Records shown:
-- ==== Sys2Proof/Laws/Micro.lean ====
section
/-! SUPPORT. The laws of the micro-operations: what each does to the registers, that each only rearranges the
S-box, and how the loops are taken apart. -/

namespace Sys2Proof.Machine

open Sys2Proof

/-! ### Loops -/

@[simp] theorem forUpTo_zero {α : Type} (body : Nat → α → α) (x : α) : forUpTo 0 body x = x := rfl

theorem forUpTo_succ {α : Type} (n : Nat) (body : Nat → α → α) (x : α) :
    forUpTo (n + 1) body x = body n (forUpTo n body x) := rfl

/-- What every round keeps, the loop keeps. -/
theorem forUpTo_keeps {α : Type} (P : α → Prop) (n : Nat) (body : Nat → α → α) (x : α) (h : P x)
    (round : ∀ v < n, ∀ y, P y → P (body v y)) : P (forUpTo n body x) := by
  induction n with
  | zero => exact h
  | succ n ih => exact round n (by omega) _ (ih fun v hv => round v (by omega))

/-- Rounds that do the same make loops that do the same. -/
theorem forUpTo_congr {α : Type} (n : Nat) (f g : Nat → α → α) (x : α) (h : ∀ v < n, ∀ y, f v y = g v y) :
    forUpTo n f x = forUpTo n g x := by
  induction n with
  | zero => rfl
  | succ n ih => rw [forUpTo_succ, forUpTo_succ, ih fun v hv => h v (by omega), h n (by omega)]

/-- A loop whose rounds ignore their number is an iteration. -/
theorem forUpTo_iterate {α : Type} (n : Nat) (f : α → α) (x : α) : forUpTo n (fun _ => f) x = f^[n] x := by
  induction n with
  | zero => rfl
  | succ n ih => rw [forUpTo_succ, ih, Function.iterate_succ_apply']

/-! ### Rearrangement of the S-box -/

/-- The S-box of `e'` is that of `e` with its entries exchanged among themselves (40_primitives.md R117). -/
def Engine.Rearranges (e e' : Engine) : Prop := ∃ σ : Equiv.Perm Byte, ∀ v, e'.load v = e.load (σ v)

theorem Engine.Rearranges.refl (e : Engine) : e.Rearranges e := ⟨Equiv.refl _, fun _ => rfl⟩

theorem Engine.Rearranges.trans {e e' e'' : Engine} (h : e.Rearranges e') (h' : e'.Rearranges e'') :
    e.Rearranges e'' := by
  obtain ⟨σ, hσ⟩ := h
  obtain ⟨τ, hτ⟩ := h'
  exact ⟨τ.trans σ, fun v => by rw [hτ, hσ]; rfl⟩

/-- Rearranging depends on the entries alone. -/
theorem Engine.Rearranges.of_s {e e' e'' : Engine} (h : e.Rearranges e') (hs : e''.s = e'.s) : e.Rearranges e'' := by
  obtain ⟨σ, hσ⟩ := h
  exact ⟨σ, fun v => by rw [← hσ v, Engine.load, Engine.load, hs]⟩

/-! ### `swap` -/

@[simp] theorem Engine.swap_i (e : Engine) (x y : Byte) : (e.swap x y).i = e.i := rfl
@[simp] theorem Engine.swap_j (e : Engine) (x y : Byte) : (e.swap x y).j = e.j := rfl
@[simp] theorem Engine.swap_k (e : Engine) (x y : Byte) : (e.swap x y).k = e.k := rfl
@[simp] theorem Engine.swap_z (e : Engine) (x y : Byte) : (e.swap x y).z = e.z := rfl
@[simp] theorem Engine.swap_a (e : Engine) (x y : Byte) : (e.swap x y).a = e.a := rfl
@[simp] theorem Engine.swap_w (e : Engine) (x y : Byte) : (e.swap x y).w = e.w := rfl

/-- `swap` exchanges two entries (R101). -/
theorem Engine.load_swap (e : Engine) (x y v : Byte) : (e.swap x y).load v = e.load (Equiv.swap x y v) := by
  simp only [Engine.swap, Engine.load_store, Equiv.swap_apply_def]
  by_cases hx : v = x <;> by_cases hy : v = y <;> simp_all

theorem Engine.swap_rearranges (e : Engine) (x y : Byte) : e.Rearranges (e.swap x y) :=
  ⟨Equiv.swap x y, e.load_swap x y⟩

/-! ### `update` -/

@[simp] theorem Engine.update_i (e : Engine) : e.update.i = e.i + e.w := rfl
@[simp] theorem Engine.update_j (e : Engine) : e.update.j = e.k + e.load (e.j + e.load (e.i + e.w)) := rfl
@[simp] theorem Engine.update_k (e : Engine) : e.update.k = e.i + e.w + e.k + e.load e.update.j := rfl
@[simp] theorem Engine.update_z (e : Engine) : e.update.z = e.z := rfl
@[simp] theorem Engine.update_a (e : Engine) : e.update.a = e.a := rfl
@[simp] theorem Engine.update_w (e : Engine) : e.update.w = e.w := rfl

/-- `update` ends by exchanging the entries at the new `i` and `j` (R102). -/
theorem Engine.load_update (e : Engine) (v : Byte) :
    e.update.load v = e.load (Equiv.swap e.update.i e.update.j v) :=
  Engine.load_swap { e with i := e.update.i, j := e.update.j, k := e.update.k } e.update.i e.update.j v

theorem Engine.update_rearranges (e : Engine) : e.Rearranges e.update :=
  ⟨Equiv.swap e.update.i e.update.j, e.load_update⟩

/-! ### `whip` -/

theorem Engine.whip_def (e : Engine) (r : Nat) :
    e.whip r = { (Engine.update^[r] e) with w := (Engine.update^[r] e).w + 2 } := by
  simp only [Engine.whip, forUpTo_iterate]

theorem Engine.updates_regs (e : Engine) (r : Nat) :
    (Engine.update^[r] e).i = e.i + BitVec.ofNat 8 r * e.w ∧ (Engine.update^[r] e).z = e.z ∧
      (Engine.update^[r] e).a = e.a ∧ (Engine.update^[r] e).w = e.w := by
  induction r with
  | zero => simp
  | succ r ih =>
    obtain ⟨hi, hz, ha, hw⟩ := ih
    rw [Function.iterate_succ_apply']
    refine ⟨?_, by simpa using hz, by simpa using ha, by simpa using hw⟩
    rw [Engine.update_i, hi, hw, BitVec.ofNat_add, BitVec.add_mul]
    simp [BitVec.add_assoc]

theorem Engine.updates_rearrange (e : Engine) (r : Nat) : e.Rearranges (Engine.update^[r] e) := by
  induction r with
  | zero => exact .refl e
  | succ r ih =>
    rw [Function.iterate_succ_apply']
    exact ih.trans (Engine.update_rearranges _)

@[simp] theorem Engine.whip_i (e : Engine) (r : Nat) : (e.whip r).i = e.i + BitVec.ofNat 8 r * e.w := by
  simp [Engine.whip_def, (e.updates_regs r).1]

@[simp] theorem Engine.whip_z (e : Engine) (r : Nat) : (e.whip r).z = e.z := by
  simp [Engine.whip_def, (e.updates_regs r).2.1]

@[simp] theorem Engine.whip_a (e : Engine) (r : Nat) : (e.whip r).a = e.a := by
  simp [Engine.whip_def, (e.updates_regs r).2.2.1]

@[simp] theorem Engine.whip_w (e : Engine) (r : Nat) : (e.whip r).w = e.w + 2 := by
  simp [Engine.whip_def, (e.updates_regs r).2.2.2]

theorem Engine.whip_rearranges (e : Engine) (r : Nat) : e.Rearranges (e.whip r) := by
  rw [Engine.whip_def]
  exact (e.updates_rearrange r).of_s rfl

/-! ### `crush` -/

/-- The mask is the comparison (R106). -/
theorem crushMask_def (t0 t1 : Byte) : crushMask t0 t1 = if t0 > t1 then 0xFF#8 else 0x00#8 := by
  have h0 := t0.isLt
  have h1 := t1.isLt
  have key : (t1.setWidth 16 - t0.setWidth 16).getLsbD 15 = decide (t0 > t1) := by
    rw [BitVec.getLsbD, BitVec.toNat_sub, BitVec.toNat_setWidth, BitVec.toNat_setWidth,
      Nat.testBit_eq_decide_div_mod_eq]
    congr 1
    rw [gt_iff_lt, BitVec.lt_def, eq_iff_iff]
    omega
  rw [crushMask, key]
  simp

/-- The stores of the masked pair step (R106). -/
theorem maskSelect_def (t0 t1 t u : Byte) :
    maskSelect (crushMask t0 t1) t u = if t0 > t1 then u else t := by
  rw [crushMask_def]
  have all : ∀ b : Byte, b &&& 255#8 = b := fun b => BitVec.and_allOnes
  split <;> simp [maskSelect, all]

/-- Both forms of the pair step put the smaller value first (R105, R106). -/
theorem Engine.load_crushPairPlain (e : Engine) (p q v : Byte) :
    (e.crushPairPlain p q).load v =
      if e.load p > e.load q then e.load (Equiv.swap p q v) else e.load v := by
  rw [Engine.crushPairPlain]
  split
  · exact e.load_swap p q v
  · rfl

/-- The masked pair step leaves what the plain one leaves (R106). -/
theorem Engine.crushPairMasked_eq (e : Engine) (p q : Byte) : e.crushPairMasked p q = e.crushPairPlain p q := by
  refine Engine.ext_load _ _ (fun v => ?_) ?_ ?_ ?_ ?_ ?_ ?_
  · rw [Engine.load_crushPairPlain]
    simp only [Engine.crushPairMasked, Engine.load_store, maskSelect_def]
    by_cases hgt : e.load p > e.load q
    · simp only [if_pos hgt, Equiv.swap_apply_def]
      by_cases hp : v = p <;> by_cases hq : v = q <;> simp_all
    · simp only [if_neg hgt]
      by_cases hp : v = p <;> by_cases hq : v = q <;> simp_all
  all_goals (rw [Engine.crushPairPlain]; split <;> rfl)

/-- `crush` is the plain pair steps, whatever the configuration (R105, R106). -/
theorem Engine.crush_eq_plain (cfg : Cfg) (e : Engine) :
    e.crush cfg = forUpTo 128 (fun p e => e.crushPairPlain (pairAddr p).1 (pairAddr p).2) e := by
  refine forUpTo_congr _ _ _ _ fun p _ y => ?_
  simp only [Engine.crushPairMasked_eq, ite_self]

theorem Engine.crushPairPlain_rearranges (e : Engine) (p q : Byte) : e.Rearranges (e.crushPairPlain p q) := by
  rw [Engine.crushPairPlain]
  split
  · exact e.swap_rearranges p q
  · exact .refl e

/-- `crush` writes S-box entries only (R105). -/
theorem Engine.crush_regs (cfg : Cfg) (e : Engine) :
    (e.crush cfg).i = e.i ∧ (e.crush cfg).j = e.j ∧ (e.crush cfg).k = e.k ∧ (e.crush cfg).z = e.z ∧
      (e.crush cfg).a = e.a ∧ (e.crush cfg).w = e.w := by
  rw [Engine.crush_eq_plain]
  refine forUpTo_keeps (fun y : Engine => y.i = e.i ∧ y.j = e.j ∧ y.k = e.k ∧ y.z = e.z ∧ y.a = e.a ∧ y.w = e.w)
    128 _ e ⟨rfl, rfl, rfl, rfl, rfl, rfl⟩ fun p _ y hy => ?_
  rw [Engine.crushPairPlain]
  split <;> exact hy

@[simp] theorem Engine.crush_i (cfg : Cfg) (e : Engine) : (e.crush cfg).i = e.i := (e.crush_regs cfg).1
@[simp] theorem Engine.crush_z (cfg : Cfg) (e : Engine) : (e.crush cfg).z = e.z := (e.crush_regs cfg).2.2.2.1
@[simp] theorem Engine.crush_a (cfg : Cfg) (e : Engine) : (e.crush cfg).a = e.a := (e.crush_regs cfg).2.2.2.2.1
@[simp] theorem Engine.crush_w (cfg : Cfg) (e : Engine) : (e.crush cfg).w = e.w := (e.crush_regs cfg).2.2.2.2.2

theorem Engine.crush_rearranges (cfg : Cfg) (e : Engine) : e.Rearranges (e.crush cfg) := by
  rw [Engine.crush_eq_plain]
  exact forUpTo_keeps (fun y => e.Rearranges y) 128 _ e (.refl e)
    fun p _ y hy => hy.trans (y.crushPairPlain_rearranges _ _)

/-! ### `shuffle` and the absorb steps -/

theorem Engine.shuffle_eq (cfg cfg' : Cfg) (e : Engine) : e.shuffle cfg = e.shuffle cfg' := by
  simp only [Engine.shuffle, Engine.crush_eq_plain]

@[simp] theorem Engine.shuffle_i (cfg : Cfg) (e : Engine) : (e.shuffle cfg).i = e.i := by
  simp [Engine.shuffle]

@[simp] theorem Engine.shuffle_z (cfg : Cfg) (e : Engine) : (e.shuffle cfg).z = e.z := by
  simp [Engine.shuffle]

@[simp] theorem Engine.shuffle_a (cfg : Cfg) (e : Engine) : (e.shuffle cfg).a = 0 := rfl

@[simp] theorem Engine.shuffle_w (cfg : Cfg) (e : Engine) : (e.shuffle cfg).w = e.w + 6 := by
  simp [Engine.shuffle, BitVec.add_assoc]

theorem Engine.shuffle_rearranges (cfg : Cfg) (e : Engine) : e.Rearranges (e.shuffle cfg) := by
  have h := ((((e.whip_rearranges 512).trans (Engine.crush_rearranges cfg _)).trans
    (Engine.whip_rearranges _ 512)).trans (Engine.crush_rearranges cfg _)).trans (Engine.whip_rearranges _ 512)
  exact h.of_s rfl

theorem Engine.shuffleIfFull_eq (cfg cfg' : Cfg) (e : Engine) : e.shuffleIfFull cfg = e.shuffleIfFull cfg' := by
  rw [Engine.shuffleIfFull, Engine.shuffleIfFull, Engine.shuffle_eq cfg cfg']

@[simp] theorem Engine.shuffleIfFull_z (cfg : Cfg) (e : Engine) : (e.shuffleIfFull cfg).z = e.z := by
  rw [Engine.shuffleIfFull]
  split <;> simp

Work task: Check each line above for "Equiv" and state how many match, answering with only the number.

Response to this task: 9